__EXERCISE INSTRUCTIONS__. What is needed is a verbatim copy of all the records.

(Stored data entries)
-- ==== Sys2Proof/Tests/Slice0.lean ====
section
/-! SUPPORT. Own tests: the WellFormed smoke test, words of 95_test_vectors.md decoded, one-step tests from its tables, and
a witness for the hypotheses of every statement that has some. Expected values are the spec's, not the model's. -/

namespace Sys2Proof.Tests

open Sys2Proof Sys2Proof.Machine

/-! ### Well-formedness: each check refuses an ill-formed term -/

theorem test_ill_formed_imm_high : (Instr.addi 1 0 2048).wellFormed = false := by decide

theorem test_ill_formed_imm_low : (Instr.addi 1 0 (-2049)).wellFormed = false := by decide

theorem test_ill_formed_load_imm_high : (Instr.lw 1 2 2048).wellFormed = false := by decide

theorem test_ill_formed_store_imm_low : (Instr.sw 1 2 (-2049)).wellFormed = false := by decide

theorem test_ill_formed_jalr_imm_high : (Instr.jalr 1 2 2048).wellFormed = false := by decide

theorem test_ill_formed_branch_offset_high : (Instr.beq 0 0 2048).wellFormed = false := by decide

theorem test_ill_formed_branch_offset_low : (Instr.bge 0 0 (-2049)).wellFormed = false := by decide

theorem test_ill_formed_jal_offset_high : (Instr.jal 0 524288).wellFormed = false := by decide

theorem test_ill_formed_jal_offset_low : (Instr.jal 0 (-524289)).wellFormed = false := by decide

theorem test_ill_formed_u20_high : (Instr.lui 1 1048576).wellFormed = false := by decide

theorem test_well_formed_at_the_bounds :
    ([.addi 1 0 (-2048), .addi 1 0 2047, .sw 2 1 (-2048), .sw 2 1 2047, .beq 0 0 (-2048), .beq 0 0 2047, .jal 0 (-524288),
      .jal 0 524287, .lui 1 0, .lui 1 1048575, .slli 1 1 31] : List Instr).all Instr.wellFormed = true := by decide

/-! ### Encodings: 95_test_vectors.md 2.1, one word for each row, decoded and encoded -/

/-- Whether the word decodes to the instruction and the instruction encodes to the word. -/
def pairs (i : Instr) (w : Word) : Bool :=
  (decode w).toOption == some i && (encode i).toOption == some w && decodeTableWord 32 w.toNat == some i

theorem test_decode_register_register :
    ([(.add 3 1 2, 0x002081B3),
      (.sub 3 1 2, 0x402081B3),
      (.and 3 1 2, 0x0020F1B3),
      (.or 3 1 2, 0x0020E1B3),
      (.xor 3 1 2, 0x0020C1B3),
      (.sll 3 1 2, 0x002091B3),
      (.srl 3 1 2, 0x0020D1B3),
      (.sra 3 1 2, 0x4020D1B3),
      (.slt 3 1 2, 0x0020A1B3),
      (.seq 3 1 2, 0x202081B3),
      (.sne 3 1 2, 0x202091B3),
      (.sge 3 1 2, 0x2020D1B3),
      (.mul 3 1 2, 0x022081B3),
      (.div 3 1 2, 0x0220C1B3),
      (.rem 3 1 2, 0x0220E1B3)] : List (Instr × Word)).all
      (fun p => pairs p.1 p.2) = true := by decide

theorem test_decode_register_immediate :
    ([(.addi 3 1 (-1), 0xFFF08193),
      (.subi 3 1 (-1), 0xFFF0818B),
      (.andi 3 1 (-1), 0xFFF0F193),
      (.ori 3 1 (-1), 0xFFF0E193),
      (.xori 3 1 (-1), 0xFFF0C193),
      (.slli 3 1 4, 0x00409193),
      (.srli 3 1 4, 0x0040D193),
      (.srai 3 1 4, 0x4040D193),
      (.slti 3 1 (-1), 0xFFF0A193),
      (.seqi 3 1 (-1), 0xFFF0918B),
      (.snei 3 1 (-1), 0xFFF0A18B),
      (.sgei 3 1 (-1), 0xFFF0B18B),
      (.muli 3 1 (-1), 0xFFF0C18B),
      (.divi 3 1 (-1), 0xFFF0D18B),
      (.remi 3 1 (-1), 0xFFF0E18B)] : List (Instr × Word)).all
      (fun p => pairs p.1 p.2) = true := by decide
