-- ==== Sys2Proof/Word.lean ====
section
/-! DEFINITION. The word types of the machine: bytes, the 32-bit COUNT word and the 3-bit length field. -/

namespace Sys2Proof

/-- One byte: the unit of the DATA, RESULT, TX and RX spaces (20_memory.md R50). -/
abbrev Byte := BitVec 8

/-- The COUNT field of an operation descriptor, COUNT_WIDTH = 32 bits, unsigned (00_scope.md R9). -/
abbrev Count := BitVec 32

/-- The length byte `L` of a short engine command, `0 ≤ L ≤ 7`: it clocks `L + 1` cycles
(30_encoding.md R76, R80). -/
abbrev LenField := BitVec 3

end Sys2Proof
end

__REPLY__.
-- ==== Sys2Proof/Tests/Slice0.lean ====
section
/-! SUPPORT. Own tests: the WellFormed smoke test, words of 95_test_vectors.md decoded, one-step tests from its tables, and
a witness for the hypotheses of every statement that has some. Expected values are the spec's, not the model's. -/

namespace Sys2Proof.Tests

open Sys2Proof Sys2Proof.Machine

/-! ### Well-formedness: each check refuses an ill-formed term -/

theorem test_ill_formed_imm_high : (Instr.addi 1 0 2048).wellFormed = false := by decide

theorem test_ill_formed_imm_low : (Instr.addi 1 0 (-2049)).wellFormed = false := by decide

theorem test_ill_formed_load_imm_high : (Instr.lw 1 2 2048).wellFormed = false := by decide

theorem test_ill_formed_store_imm_low : (Instr.sw 1 2 (-2049)).wellFormed = false := by decide

theorem test_ill_formed_jalr_imm_high : (Instr.jalr 1 2 2048).wellFormed = false := by decide

theorem test_ill_formed_branch_offset_high : (Instr.beq 0 0 2048).wellFormed = false := by decide

theorem test_ill_formed_branch_offset_low : (Instr.bge 0 0 (-2049)).wellFormed = false := by decide

theorem test_ill_formed_jal_offset_high : (Instr.jal 0 524288).wellFormed = false := by decide

theorem test_ill_formed_jal_offset_low : (Instr.jal 0 (-524289)).wellFormed = false := by decide

theorem test_ill_formed_u20_high : (Instr.lui 1 1048576).wellFormed = false := by decide

theorem test_well_formed_at_the_bounds :
    ([.addi 1 0 (-2048), .addi 1 0 2047, .sw 2 1 (-2048), .sw 2 1 2047, .beq 0 0 (-2048), .beq 0 0 2047, .jal 0 (-524288),
      .jal 0 524287, .lui 1 0, .lui 1 1048575, .slli 1 1 31] : List Instr).all Instr.wellFormed = true := by decide

/-! ### Encodings: 95_test_vectors.md 2.1, one word for each row, decoded and encoded -/

/-- Whether the word decodes to the instruction and the instruction encodes to the word. -/
def pairs (i : Instr) (w : Word) : Bool :=
  (decode w).toOption == some i && (encode i).toOption == some w && decodeTableWord 32 w.toNat == some i

theorem test_decode_register_register :
    ([(.add 3 1 2, 0x002081B3),
      (.sub 3 1 2, 0x402081B3),
      (.and 3 1 2, 0x0020F1B3),
      (.or 3 1 2, 0x0020E1B3),
      (.xor 3 1 2, 0x0020C1B3),
      (.sll 3 1 2, 0x002091B3),
      (.srl 3 1 2, 0x0020D1B3),
      (.sra 3 1 2, 0x4020D1B3),
      (.slt 3 1 2, 0x0020A1B3),
      (.seq 3 1 2, 0x202081B3),
      (.sne 3 1 2, 0x202091B3),
      (.sge 3 1 2, 0x2020D1B3),
      (.mul 3 1 2, 0x022081B3),
      (.div 3 1 2, 0x0220C1B3),
      (.rem 3 1 2, 0x0220E1B3)] : List (Instr × Word)).all
      (fun p => pairs p.1 p.2) = true := by decide

theorem test_decode_register_immediate :
    ([(.addi 3 1 (-1), 0xFFF08193),
      (.subi 3 1 (-1), 0xFFF0818B),
      (.andi 3 1 (-1), 0xFFF0F193),
      (.ori 3 1 (-1), 0xFFF0E193),
      (.xori 3 1 (-1), 0xFFF0C193),
      (.slli 3 1 4, 0x00409193),
      (.srli 3 1 4, 0x0040D193),
      (.srai 3 1 4, 0x4040D193),
      (.slti 3 1 (-1), 0xFFF0A193),
      (.seqi 3 1 (-1), 0xFFF0918B),
      (.snei 3 1 (-1), 0xFFF0A18B),
      (.sgei 3 1 (-1), 0xFFF0B18B),
      (.muli 3 1 (-1), 0xFFF0C18B),
      (.divi 3 1 (-1), 0xFFF0D18B),
      (.remi 3 1 (-1), 0xFFF0E18B)] : List (Instr × Word)).all
      (fun p => pairs p.1 p.2) = true := by decide
-- ==== Sys2Proof/Word.lean ====
section
/-! DEFINITION. The word types of the machine: bytes, the 32-bit COUNT word and the 3-bit length field. -/

namespace Sys2Proof

/-- One byte: the unit of the DATA, RESULT, TX and RX spaces (20_memory.md R50). -/
abbrev Byte := BitVec 8

/-- The COUNT field of an operation descriptor, COUNT_WIDTH = 32 bits, unsigned (00_scope.md R9). -/
abbrev Count := BitVec 32

/-- The length byte `L` of a short engine command, `0 ≤ L ≤ 7`: it clocks `L + 1` cycles
(30_encoding.md R76, R80). -/
abbrev LenField := BitVec 3

end Sys2Proof
end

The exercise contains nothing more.